- Ты стала совсем взрослая, - сказал он, и его взгляд на секунду оторвался от ее лица и скользнул вниз, и это напомнило ей о тонкой, промокшей насквозь и прилипшей к телу тенниске. Даже на расстоянии ярдов в десять, которое их разделяло, она заметила оценивающее выражение в его глазах. Она скрестила руки на груди и быстро погрузилась в воду до подбородка. Его откровенное разглядывание не удивило ее. По словам отца, Тони вряд ли был подходящей кандидатурой в монахи. Еще в ранней юности он слыл настоящим сердцеедом и с тех пор, по слухам, немало потрудился, чтобы закрепить за собой эту репутацию, уже после того как уехал изучать виноградство в Калифорнийском университете. Оттуда он отправился на стажировку в Италию, где кто-то из его родственников занимался виноделием. Мэри могла только догадываться, какое впечатление произвел он на женщин этой страны.

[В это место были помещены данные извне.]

-- ==== Sys2Proof/Machine/Power.lean ====
section
/-! DEFINITION. Power and cooling (R589 to R627, R732, R733): the draught limiter, metering and the governor, the
lease and boost, wear, heat, fuses, feeds and the flash-write inhibit. -/

namespace Sys2Proof.Machine

def State.region (s : State) (r : Nat) : RegionSt := s.regions.get RegionSt.reset r
def State.modRegion (s : State) (r : Nat) (g : RegionSt → RegionSt) : State :=
  { s with regions := s.regions.put r (g (s.region r)) }
def State.modPower (s : State) (g : Power → Power) : State := { s with power := g s.power }

/-- A record of a region's regulator controller goes to the MSC over the power bus (R686). -/
def State.postRegion (s : State) (r cls cause action : Nat) : State :=
  s.post (84 + r) 8 7 r cls cause action (s.partOfRegion r) 0
/-- A record of the MSC itself. -/
def State.postMsc (s : State) (cls cause action : Nat) : State := s.post 96 8 10 12 cls cause action 0xFF 0

/-! ### The draught limiter (R182, R607 to R609) -/

/-- The awake ceiling in force (R608, R614): none in a thermal hold. -/
def State.awakeCeiling (s : State) (r : Nat) : Nat := if nbit (s.region r).rows 4 then 0 else s.num (o8AwakeCeiling r)

/-- A kindle event is pending in a core in smoulder (R181). -/
def Core.kindling (k : Core) : Bool :=
  k.smoulder && !k.inReset && k.kindle ≠ 2 &&
    (k.kindle = 1 || (k.run && k.choose.isSome) || k.firing || k.restarting || k.mordant.isSome)

/-- A request joins those that wait (R607): the oldest first, and those of one smoulder clock cycle by field, cluster and core,
which is the order of the cores' numbers. -/
def queueRequest (t c : Nat) : List (Nat × Nat) → List (Nat × Nat)
  | [] => [(t, c)]
  | e :: r => if t < e.1 ∨ (t = e.1 ∧ c < e.2) then (t, c) :: e :: r else e :: queueRequest t c r

/-- A kindle event is detected at a smoulder edge, and the core requests a permit (R182). -/
def execKindle (c : Nat) (s : State) : Out :=
  onCore c s fun s =>
    let k := s.core c
    if k.kindling then
      (s.setCore c { k with kindle := 2 }).modRegion (coreRegion c) (fun x => { x with
        waiting := queueRequest (s.wt / 20) c x.waiting })
    else s

/-- The limiter grants the oldest waiting request while the bucket holds a permit and the ceiling allows
(R607, R608); `waited` are the cycles that the core waited (R182). A request whose core no longer waits is
passed over. -/
def execKindlePermitGrant (r waited : Nat) (s : State) : Out :=
  onRegion r s fun s =>
    let x := s.region r
    let l := x.waiting.filter (fun e => (s.core e.2).kindle = 2 && (s.core e.2).smoulder)
    match l with
    | (_, c) :: rest =>
      if 0 < x.permits && !s.power.halted && x.held.length < s.awakeCeiling r then
        let k := s.core c
        let k1 := ((k.leaveSmoulder (s.fabricIn r) s.wt).bumpCount 0x38 1).bumpCount 0x40 waited
        (s.setCore c k1).modRegion r (fun x => { x with
          permits := x.permits - 1, waiting := rest, held := addOnce x.held c })
      else s
    | [] => s.modRegion r (fun x => { x with waiting := [] })

/-- The bucket's refill (R607): none in a microsecond in which the fabric divider stepped upwards (R609). -/
def execPermitRefill (r : Nat) (s : State) : Out :=
  onRegion r s fun s => when' (!s.power.upStep) s (s.modRegion r (fun x => { x with permits := min 1470 (x.permits + 1470) }))

/-! ### Wear (R604 to R606) -/

/-- The integer parts of 2^(j/10) · 2^64. -/
def tenthPowers : List Nat :=
  [18446744073709551616, 19770730768400532066, 21189744572521466218, 22710605910750957083, 24340624733262758998,
    26087635650665564424, 27960035590699075257, 29966824157681538847, 32117646888694579732, 34422841614414192858]

/-- A wear count in whole wear-seconds. -/
def wearSeconds (w : SMap Nat) : Nat :=
  (w.map (fun (e : Nat × Nat) => e.2 * (tenthPowers[e.1]?).getD 0)).sum / (2 ^ 128 * 4840000000)

/-- `WEAR_S` of a region. -/
def State.wearS (s : State) (r : Nat) : Nat := wearSeconds (s.region r).wear

/-- `BOOST_CEILING_W` (R605). -/
def State.boostCeiling (s : State) : Nat :=
  let w := (((List.range 12).filter (fun r => s.num (o1RegionState r) ≠ 3)).map s.wearS).foldl max 0
  if w * 10 ≤ 315360000 * 8 then 32000
  else if 315360000 ≤ w then 26000
  else 56000 - ceilDiv (30000 * w) 315360000

/-- A millisecond of a region (R604, R627): `watts` is its average input power, `tj` its hottest junction. -/
def execWearTick (r watts : Nat) (tj : Int) (s : State) : Out :=
  onRegion r s fun s =>
    if s.num (o1RegionState r) = 3 then s
    else
      let t := tj - 85
      let j := (t % 10).toNat
      let q := t / 10
      let add := if q < -64 then 0 else watts * watts * 2 ^ (64 + q).toNat
      (s.modRegion r (fun x => { x with wear := x.wear.put j (x.wear.get 0 j + add) })).setNum (o8InputPowerW r)
        (f32Word ⟨watts, 1⟩)

/-- The MSC stores the wear counts (R606): while the flash is inhibited they wait, as they stand. -/
def State.storeWear (s : State) : State :=
  if s.num o8FlashInhibit = 1 then
    { s with regions := s.regions.mapV (fun x => { x with wearWait := some x.wear }) }.modPower (fun x => { x with wearDue := true })
  else
    { s with regions := s.regions.mapV (fun x => { x with wearStored := x.wear, wearWait := none }) }.modPower (fun x =>
      { x with wearDue := false })

/-- A store that waited is made (R606, R621). -/
def State.flushWear (s : State) : State :=
  { s with regions := s.regions.mapV (fun x => { x with wearStored := x.wearWait.getD x.wearStored, wearWait := none }) }.modPower
    (fun x => { x with wearDue := false })

/-- The hourly store (R606). -/
def execWearStore (s : State) : Out := .next s.storeWear

/-! ### Lease, boost and the cap (R595 to R603, R732, R733) -/

/-- The boost-window licence (R662). -/
def State.boostLicence (s : State) : Bool := nbit (s.num o7Features) 4

/-- The lease is in force. -/
def State.leased (s : State) : Bool := s.power.leaseState = 1 && !s.power.shed

/-- The part of a temperature or flow at or above zero. -/
def sensor (w : Word) : Frac := if nbit w.toNat 31 then ⟨0, 1⟩ else (f32 w.toNat).mag

/-- A condition of R602 holds. -/
def State.boostBarred (s : State) : Bool :=
  (List.range 12).any (fun r => nbit (s.region r).rows 1 || s.num (o1RegionState r) = 3 ||
    (s.num (o8BulkReservePct r) < 70 && (s.region r).powered)) ||
  Frac.le ⟨55, 1⟩ (sensor s.power.outlet) || !s.leased || s.power.boost ≤ 26000 || s.num o8FeedsOk ≠ 3

/-- Boost is permitted (R601). -/
def State.boostPermitted (s : State) : Bool :=
  s.num o8BoostState = 0 && s.boostLicence && 26000 < s.boostCeiling && !s.boostBarred

/-- The terms of R595 by their codes. -/
def State.capTerms (s : State) : List Nat :=
  let boost := s.num o8BoostState = 1 || s.boostPermitted
  let envelope := if s.num o8BoostState = 2 then 24000 else if boost then s.boostCeiling else 26000
  let lease := if !s.leased then 18000 else if boost then s.power.boost else s.power.grant
  let feeds := if s.num o8FeedsOk = 1 ∨ s.num o8FeedsOk = 2 then 16000 else 2 ^ 32
  [envelope, lease, s.num o8CoolantTermW, feeds, s.num o8PowerCeilingW]

/-- P_cap, and its reason (R595). -/
def State.powerCap (s : State) : Nat := s.capTerms.foldl min (2 ^ 32)
def State.capReason (s : State) : Nat := s.capTerms.idxOf s.powerCap

/-- A running boost ends (R602, R603). -/
def State.endBoost (s : State) (cause : Nat) : State :=
  if s.num o8BoostState = 1 then
    let b := s.blob o8BoostEndCauses
    (s.setNum o8BoostState 2).setBlob o8BoostEndCauses (patchB b (8 * cause) (leBytes 8 (leAt b (8 * cause) 8 + 1)))
  else s

/-- A boost has lasted 2.0 s (0), or 50 ms at or below 26 kW (1) (R602). -/
def execBoostTimeout (why : Nat) (s : State) : Out := .next (when' (why ≤ 1) s (s.endBoost why))

/-- Recovery ends (R603). -/
def execRecoveryEnd (s : State) : Out := .next (when' (s.num o8BoostState = 2) s (s.setNum o8BoostState 0))

/-- A write of `LEASE_GRANT` (R597): the state and the status. Its duration counts from the running tick on. -/
def State.writeLease (s : State) (d : List Byte) : State × Nat :=
  if d.length ≠ 16 then (s, 6)
  else
    let g := leAt d 0 4
    let b := leAt d 4 4
    let ms := leAt d 8 4
    if g < 18000 ∨ 26000 < g ∨ (b ≠ 0 ∧ (b < g ∨ 32000 < b)) ∨ ms < 100 ∨ 60000 < ms then (s, 7)
    else if 26000 < b ∧ !s.boostLicence then (s, 0x0B)
    else
      let s1 := s.modPower (fun x => { x with
        grant := g, boost := b, ticks := ms * 10 + 1, leaseId := leAt d 12 4, leaseState := 1 })
      (if b ≤ 26000 then s1.endBoost 5 else s1, 0)

/-- A write of `LEASE_GRANT`. -/
def execLeaseGrant (data : List Byte) (s : State) : Out := .next (s.writeLease data).1

/-- The end of a 100 µs tick (R598 to R600, R733). -/
def execLeaseTick (s : State) : Out :=
  .next (
    let s0 := if s.num o0ShedInput = 0 then s.modPower (fun x => { x with shed := false }) else s
    if s0.power.leaseState = 1 then
      if s0.power.ticks ≤ 1 then
        ((s0.modPower (fun x => { x with ticks := 0, leaseState := 2 })).addNum o8LeaseExpiries 1).endBoost 5
      else s0.modPower (fun x => { x with ticks := x.ticks - 1 })
    else s0)

/-- `LEASE_STATE` (R627). -/
def State.leaseBytes (s : State) : List Byte :=
  leBytes 4 s.power.grant ++ leBytes 4 s.power.boost ++ leBytes 4 (s.power.ticks / 10) ++ leBytes 4 s.power.leaseId ++
    leBytes 4 s.power.leaseState

/-- `SHED_N` has stayed low for 10 µs (R732, R733). -/
def execShedAssert (s : State) : Out :=
  .next (
    if s.num o0ShedInput = 1 then s
    else (((s.setNum o0ShedInput 1).addNum o0ShedEvents 1).modPower (fun x => { x with shed := true })).endBoost 5)

/-- `SHED_N` has stayed high for 10 µs (R733): the lease term returns at the next tick. -/
def execShedRelease (s : State) : Out := .next (s.setNum o0ShedInput 0)

/-! ### Metering and the governor (R592 to R596, R610) -/

/-- The set voltage of a region's `VCORE` in units of 1/192,000 V (R590): 0.60 V at D = 256, 0.85 V at D = 64, in between on the straight
line (DESIGN CHOICE, log entry 222). The bank moves it with each step of the fabric divider. -/
def vcoreAt (d : Nat) : Nat := 115200 + 250 * (256 - min 256 (max 64 d))
def State.vcore (s : State) (r : Nat) : Nat := if (s.region r).powered then vcoreAt (s.clk (36 + r)).fabricD else 0

/-- A microsecond of a region (R593, R610): its load, its ballast, and its rails. A region whose bank is off draws its ballast only:
its input falls no faster for that. -/
def State.meter (s : State) (watts : List Nat) (r : Nat) : State :=
  s.modRegion r (fun x =>
    if s.num (o1RegionState r) = 3 then { x with lastW := 0 }
    else
      let get := fun (j : Nat) => if x.powered then (watts[6 * r + j]?).getD 0 else 0
      let load := get 0
      let ballast := if load + 100 < x.lastW then min 1500 (x.lastW - 100 - load) else 0
      let add := fun (m : Sparse 64) (j w : Nat) => Sparse.wr m j (Sparse.rd m j + BitVec.ofNat 64 (w * 1000))
      let rails := (List.range 5).foldl (fun m j => add m (j + 1) (get (1 + j))) x.energy
      { x with energy := add (add rails 0 (load + ballast)) 6 ballast, lastW := load + ballast })

/-- The voltage of a feed is what the module measures: a free value, which no command carries. -/
def State.measureFeed (s : State) (b : Bool) : State :=
  let d := s.draw
  let v := s.blob o8FeedV
  d.2.setBlob o8FeedV (patchB v (4 * b2n b) (leBytes 4 ((Config.freeLong d.1).toNat % 2 ^ 32)))

/-- Both feeds are at or above 50.5 V, as sampled (R736): 0x424A0000 is 50.5 in binary32, whose positive finite words stand in the
order of their values. -/
def State.feedsHigh (s : State) : Bool :=
  [0, 4].all (fun o => 0x424A0000 ≤ leAt (s.blob o8FeedV) o 4 && leAt (s.blob o8FeedV) o 4 < 0x7F800000)

/-- The MSC's samples of a microsecond (R592): the voltage of each feed, and of the plane's power `p` what each feed gives, which only
one that supplies does; how two feeds share it is a free value, but neither carries more than 55 % while both are high (R736). -/
def State.sampleFeeds (s : State) (p : Nat) : State :=
  let t := (s.measureFeed false).measureFeed true
  let d := t.draw
  let most := if t.feedsHigh then 55 * p / 100 else p
  let a := match t.num o8FeedsOk % 4 with
    | 1 => p
    | 2 => 0
    | _ => (p - most) + Config.freeNat d.1 % (2 * most - p + 1)
  d.2.modPower (fun x => { x with feedW := (a, p - a) })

Но она тут же сказала себе, что это ее нисколько не касается. Мысль о любви оставляла ее равнодушной и холодной, как окружавшая ее вода пруда. Но однако, когда Тони начал медленно приближаться к ней вдоль берега, по ее застывшему телу прошла теплая волна, словно вдруг ожил давно погасший и засыпанный пеплом огонь.
Смутившись, она забыла о своем решении хранить молчание.
- Ты, как видно, взял в привычку заходить на участок отца без приглашения? - едко спросила она.
От неожиданности Тони не сразу нашел, что ответить. Он нахмурился и посмотрел на нее с упреком.
- Значит, ты можешь говорить. Почему же ты не отвечала сразу?
Она ответила ему с таким же хмурым взглядом:
- Мне нечего было сказать тебе. А теперь, не будешь ли ты так любезен уйти. Я хочу выйти из воды.
Он подошел к самому берегу и остановился, сложив руки.
- Так выходи. Я тебе не мешаю. И я здесь не на чужой территории. Если ты помнишь, это я сдаю земли в аренду, значит, по закону они мои.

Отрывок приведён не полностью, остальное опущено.